Second, Moore made the 2.8 m high Standing Figure: Knife Edge (LH 482), cast at the Morris Singer art foundry in 1961 in an edition of 7 (6 plus 1 artist's copy). The artist's copy, cast 0, is displayed in the W. B. Yeats Memorial Garden at St Stephen's Green in Dublin. This piece was restored in 2020. There are other examples at:
- One Maritime Plaza in San Francisco
- Norton Simon Museum in Pasadena (cast 4)

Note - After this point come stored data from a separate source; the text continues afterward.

-- ==== Sys2Proof/Machine/ContactUnit.lean ====
section
/-! DEFINITION. The contact unit: functions and their deliveries (08, R161, R162), input changes (08, R159,
R160, R165), contact outputs (08, R167, R168) and its commands (08, R163, R164, R166, R169). -/

namespace Sys2Proof.Machine

/-! ### Functions -/

/-- Function codes: positions in R161 (11, R189). -/
def funcOf (c : Nat) : Option Func :=
  match c with
  | 0 => some .go
  | 1 => some .hold
  | 2 => some .talk
  | 3 => some .interlock
  | 4 => some .mark
  | c => if c ≤ 12 then some (.page (c - 4)) else if c ≤ 20 then some (.trig (c - 12)) else none

def funcCode : Func → Nat
  | .go => 0
  | .hold => 1
  | .talk => 2
  | .interlock => 3
  | .mark => 4
  | .page n => 4 + n
  | .trig n => 12 + n

/-- Polarity codes: positions in the table of R161 (11, R189). -/
def polarityOf (c : Nat) : Option Polarity :=
  match c with
  | 0 => some .closed
  | 1 => some .opened
  | 2 => some .default
  | _ => none

/-- Is a function active at this contact state under this polarity (08, R161)? -/
def activeAt (fn : Func) (pol : Polarity) (closed : Bool) : Bool :=
  match pol with
  | .closed => closed
  | .opened => !closed
  | .default => if fn = .interlock then !closed else closed

/-- Edge functions act on activation alone (08, R162). -/
def isEdge : Func → Bool
  | .go => true
  | .trig _ => true
  | .mark => true
  | _ => false

/-- The debounced states of C1–C24 as a set (08, R162; 11, R199). -/
def State.closedSet (s : State) : BitVec 24 := setOf 24 fun c => (s.input c).closed

/-- The debounced states of C1–C16 (08, R165). -/
def State.pattern (s : State) : BitVec 16 := setOf 16 fun c => (s.input c).closed

/-- The delivery of a function's change to its block (08, R162). -/
def State.deliver (s : State) (fn : Func) (input : Nat) (active : Bool) : State :=
  match fn, active with
  | .go, true => (s.goFrom .contact).1
  | .trig n, true => s.triggerLine n
  | .mark, true => s.report clsSystem repMark 0 (w32 input) (s.closedSet.setWidth 32)
  | .hold, b => s.setHold b
  | .talk, b => s.setTalkFn b
  | .page n, true => s.pressPage n
  | .page n, false => s.releasePage n
  | .interlock, true => s.interlockActivation
  | .interlock, false => s.interlockDeactivation
  | _, false => s

def State.setRoutes (s : State) (l : List Route) : State := { s with cu := { s.cu with routes := l } }

def setActive (l : List Route) (fn : Func) (b : Bool) : List Route :=
  l.map fun r => if r.fn == fn then { r with active := b } else r

/-- A routed function takes its state from its input, with its delivery on a change (08, R161, R162). -/
def State.followInput (s : State) (fn : Func) : State :=
  match s.cu.routes.find? (·.fn == fn) with
  | none => s
  | some r =>
    let now := activeAt r.fn r.pol (s.input r.input).closed
    if now = r.active then s else (s.setRoutes (setActive s.cu.routes fn now)).deliver fn r.input now

/-! ### The pattern watcher -/

/-- Does every watched input match its compare value (08, R165)? -/
def State.patternEqual (s : State) : Bool := (s.pattern &&& s.cu.mask) == (s.cu.compare &&& s.cu.mask)

/-- A watcher action as a report detail: a TRIG carries its line in the byte above the code (11, R197). -/
def patternActionWord : PatternAction → Word
  | .report => 0
  | .go => 1
  | .trig n => w32 (2 + 256 * n)

/-- A firing (08, R165): mode code 0 EVENT, 1 MATCH. -/
def State.firePattern (s : State) (mode : Nat) : State :=
  let s := s.report clsSystem repInputPattern (w32 mode) (s.pattern.setWidth 32)
    (patternActionWord s.cu.action)
  match s.cu.action with
  | .report => s
  | .go => (s.goFrom .pattern).1
  | .trig n => s.triggerLine n

/-- The watcher at a change of input `c` (08, R165). -/
def State.watch (s : State) (c : Nat) : State :=
  if c > 16 then s
  else
    match s.cu.mode with
    | .off => s
    | .event => if inSet s.cu.mask c then s.firePattern 0 else s
    | .matching =>
      let now := s.patternEqual
      let was := s.cu.equal
      let s := { s with cu := { s.cu with equal := now } }
      if now && !was then s.firePattern 1 else s

/-! ### Input changes -/

/-- The debounce time of an input in samples: 20 ms at least for the INTERLOCK input (08, R159). -/
def State.debounceSamples (s : State) (c : Nat) : Nat :=
  let t := (s.input c).time
  (if s.interlockInput = c then max t 20 else t) * s.ck.rate / 1000

/-- The functions routed to an input, in the order asked for, then in the order of R161 (log 21). -/
def State.routed (s : State) (c : Nat) (first : List Nat) : List Func :=
  let all := (first ++ List.range 21).eraseDups.filterMap funcOf
  all.filter fun f => s.cu.routes.any fun r => r.fn == f && r.input == c

/-- An input change (08, R159, R160, R162, R165). The order of its deliveries, and how many of them come before
the watcher acts, are given by the operands (log 21). -/
def State.inputChange (s : State) (c watcherAt : Nat) (first : List Nat) : State :=
  let x := s.input c
  let closed := !x.closed
  let edge := x.edge || (if closed then x.rise else x.fall)
  let s := s.setInput c { x with closed := closed, count := 0, edge := edge, due := false }
  let fs := s.routed c first
  (fs.drop watcherAt).foldl State.followInput (((fs.take watcherAt).foldl State.followInput s).watch c)

/-- One sample of the debounce of an input (08, R159). A change that has fallen due stays due when the time is
made longer before it is taken (log 35). -/
def debounceStep (x : Input) (raw : Bool) (limit : Nat) : Input :=
  if raw = x.closed then { x with count := 0, due := false }
  else { x with count := x.count + 1, due := decide (limit ≤ x.count + 1) }

/-- The inputs at a sample of RUNNING (08, R159). -/
def State.debounce (s : State) (raw : BitVec 24) : State :=
  (oneTo 24).foldl (fun s c => s.setInput c (debounceStep (s.input c) (inSet raw c) (s.debounceSamples c))) s

/-- The first sample of RUNNING (08, R159). -/
def State.firstInputs (s : State) (raw : BitVec 24) : State :=
  (oneTo 24).foldl (fun s c =>
    s.setInput c { s.input c with closed := inSet raw c, count := 0, due := false }) s

/-! ### Outputs -/

/-- Is the flash window running (08, R168)? -/
def State.flashing (s : State) : Bool :=
  match s.cu.flash with
  | some e => decide (s.ck.now ≤ e)
  | none => false

/-- Is the STANDBY source on (04, R84; 08, R167)? -/
def State.standbyLight (s : State) : Bool :=
  s.ce.seq == .standby && !s.frozen &&
    (match s.ce.armed with | some c => c.trigger == .manual | none => false)

/-- Is a source on (08, R167)? -/
def State.sourceOn (s : State) (o : Output) : Bool :=
  match o.source with
  | .off => false
  | .on => true
  | .standby => s.standbyLight
  | .goFlash => s.flashing
  | .clockFault => s.ck.st == .intFallback || s.ck.st == .extWarn
  | .interlock => s.il.st != .clear
  | .onAir g => inSet s.rc.onAir g
  | .cueSet => o.cueValue

/-- Is contact output `k` closed (08, R167)? Only while RUNNING. -/
def State.contactClosed (s : State) (k : Nat) : Bool := s.running && s.sourceOn (s.output k)

/-- Output source codes: positions in the table of R167 (11, R189). -/
def sourceOf (c group : Nat) : Option OutSource :=
  match c with
  | 0 => some .off
  | 1 => some .on
  | 2 => some .standby
  | 3 => some .goFlash
  | 4 => some .clockFault
  | 5 => some .interlock
  | 6 => if 1 ≤ group ∧ group ≤ 8 then some (.onAir group) else none
  | 7 => some .cueSet
  | _ => none

/-! ### Commands -/

/-- A delivery that a route write owes: function, input, and whether it is an activation. -/
abbrev Owed := Option (Func × Nat × Bool)

/-- SET_ROUTE to NONE: the route goes, and the deactivation of an active level function is owed
(08, R163). -/
def State.unroute (s : State) (fn : Func) : State × Owed :=
  match s.cu.routes.find? (·.fn == fn) with
  | none => (s, none)
  | some r =>
    (s.setRoutes (s.cu.routes.filter fun x => !(x.fn == fn)),
      if r.active && !isEdge fn then some (fn, r.input, false) else none)

/-- A route is written in its place or at the end, with the function's old state. -/
def writeRoute (l : List Route) (r : Route) : List Route :=
  if l.any (·.fn == r.fn) then l.map fun x => if x.fn == r.fn then r else x else l ++ [r]

/-- SET_ROUTE to an input (08, R163): the delivery of a level function whose state changes is owed, that of
an edge function is not. -/
def State.route (s : State) (fn : Func) (c : Nat) (pol : Polarity) : State × Owed :=
  let old := (match s.cu.routes.find? (·.fn == fn) with | some r => r.active | none => false)
  let now := activeAt fn pol (s.input c).closed
  (s.setRoutes (writeRoute s.cu.routes ⟨fn, c, pol, now⟩),
    if old = now ∨ isEdge fn then none else some (fn, c, now))

/-- The delivery owed by a route write is made (08, R162, R163). -/
def State.deliverOwed (s : State) : Owed → State
  | some (fn, c, now) => s.deliver fn c now
  | none => s

/-- Another route stands in the way of INTERLOCK on this input, or INTERLOCK in the way of this route
(08, R163). -/
def State.inputShared (s : State) (fn : Func) (c : Nat) : Bool :=
  if fn = .interlock then s.cu.routes.any fun r => r.fn != .interlock && r.input == c
  else s.cu.routes.any fun r => r.fn == .interlock && r.input == c

/-- SET_ROUTE (08, R163), with the delivery it owes; input code 0 is NONE (log 15). -/
def State.applySetRoute (s : State) (function input polarity : Nat) : Except Fail (State × Owed) :=
  match funcOf function, polarityOf polarity with
  | some fn, some pol =>
    if input > 24 then .error { res := .range }
    else if input = 0 then .ok (s.unroute fn)
    else if s.inputShared fn input then .error { res := .state, why := .interlockInput }
    else if (s.cu.routes.all fun r => r.fn != fn) ∧ s.cu.routes.length ≥ Config.routeCapacity then
      .error { res := .full }
    else .ok (s.route fn input pol)
  | _, _ => .error { res := .range }

/-- A debounce time: 0 is taken as 1, above 255 as 255 (08, R164). -/
def readDebounce (t : Nat) : Nat × Bool := if t = 0 then (1, true) else if t > 255 then (255, true) else (t, false)

/-- An edge enable: 0 YES, 1 NO (log 15). -/
def enableOr (f : Option Nat) (old : Bool) : Bool := match f with | some v => v == 0 | none => old

/-- SET_INPUT (08, R164). -/
def State.applySetInput (s : State) (c : Nat) (debounce rise fall : Option Nat) :
    Except Fail (State × Bool) :=
  if ¬ (1 ≤ c ∧ c ≤ 24) ∨ !twoValued rise ∨ !twoValued fall then .error { res := .range }
  else
    let x := s.input c
    let t := readOr debounce x.time readDebounce
    .ok (s.setInput c { x with time := t.1, rise := enableOr rise x.rise, fall := enableOr fall x.fall }, t.2)

/-- Watcher modes and actions, by their codes (08, R165; 11, R189). -/
def patternModeOf (c : Nat) : Option PatternMode :=
  match c with
  | 0 => some .off
  | 1 => some .event
  | 2 => some .matching
  | _ => none

def patternActionOf (c line : Nat) : Option PatternAction :=
  match c with
  | 0 => some .report
  | 1 => some .go
  | 2 => if 1 ≤ line ∧ line ≤ 8 then some (.trig line) else none
  | _ => none

/-- SET_PATTERN (08, R166). -/
def State.applySetPattern (s : State) (mode : Nat) (mask compare : BitVec 16) (action line : Nat) :
    Except Fail (State × Bool) :=
  match patternModeOf mode, patternActionOf action line with
  | some m, some a =>
    let s := { s with cu := { s.cu with mode := m, mask := mask, compare := compare, action := a } }
    .ok ({ s with cu := { s.cu with equal := s.patternEqual } }, false)
  | _, _ => .error { res := .range }

/-- SET_OUTPUT (08, R169). -/
def State.applySetOutput (s : State) (k source group : Nat) : Except Fail (State × Bool) :=
  match sourceOf source group with
  | none => .error { res := .range }
  | some o =>
    if ¬ (1 ≤ k ∧ k ≤ 16) then .error { res := .range }
    else .ok (s.setOutput k { s.output k with source := o }, false)

end Sys2Proof.Machine
end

- Minneapolis Sculpture Garden
- Botanischer Garten Grugapark, Essen, Germany
- Kreeger Museum, Washington, DC

Moore enlarged the work again to create the 3.6 m high Large Standing Figure: Knife Edge (LH 482a), cast in 1976 in an edition of 8 (6 plus 2 artist's copies). The two artists copies, cast 0 and cast 00, are owned by the Henry Moore Foundation, with one displayed in Greenwich Park from 1979 to 2007, and again since 2011.
There are other examples at:
- Henie Onstad Kunstsenter, in Hovikodden, Norway (cast 1)
- one at the Stiftung Landis and Gyr, beside Lake Zug in Switzerland (cast 3)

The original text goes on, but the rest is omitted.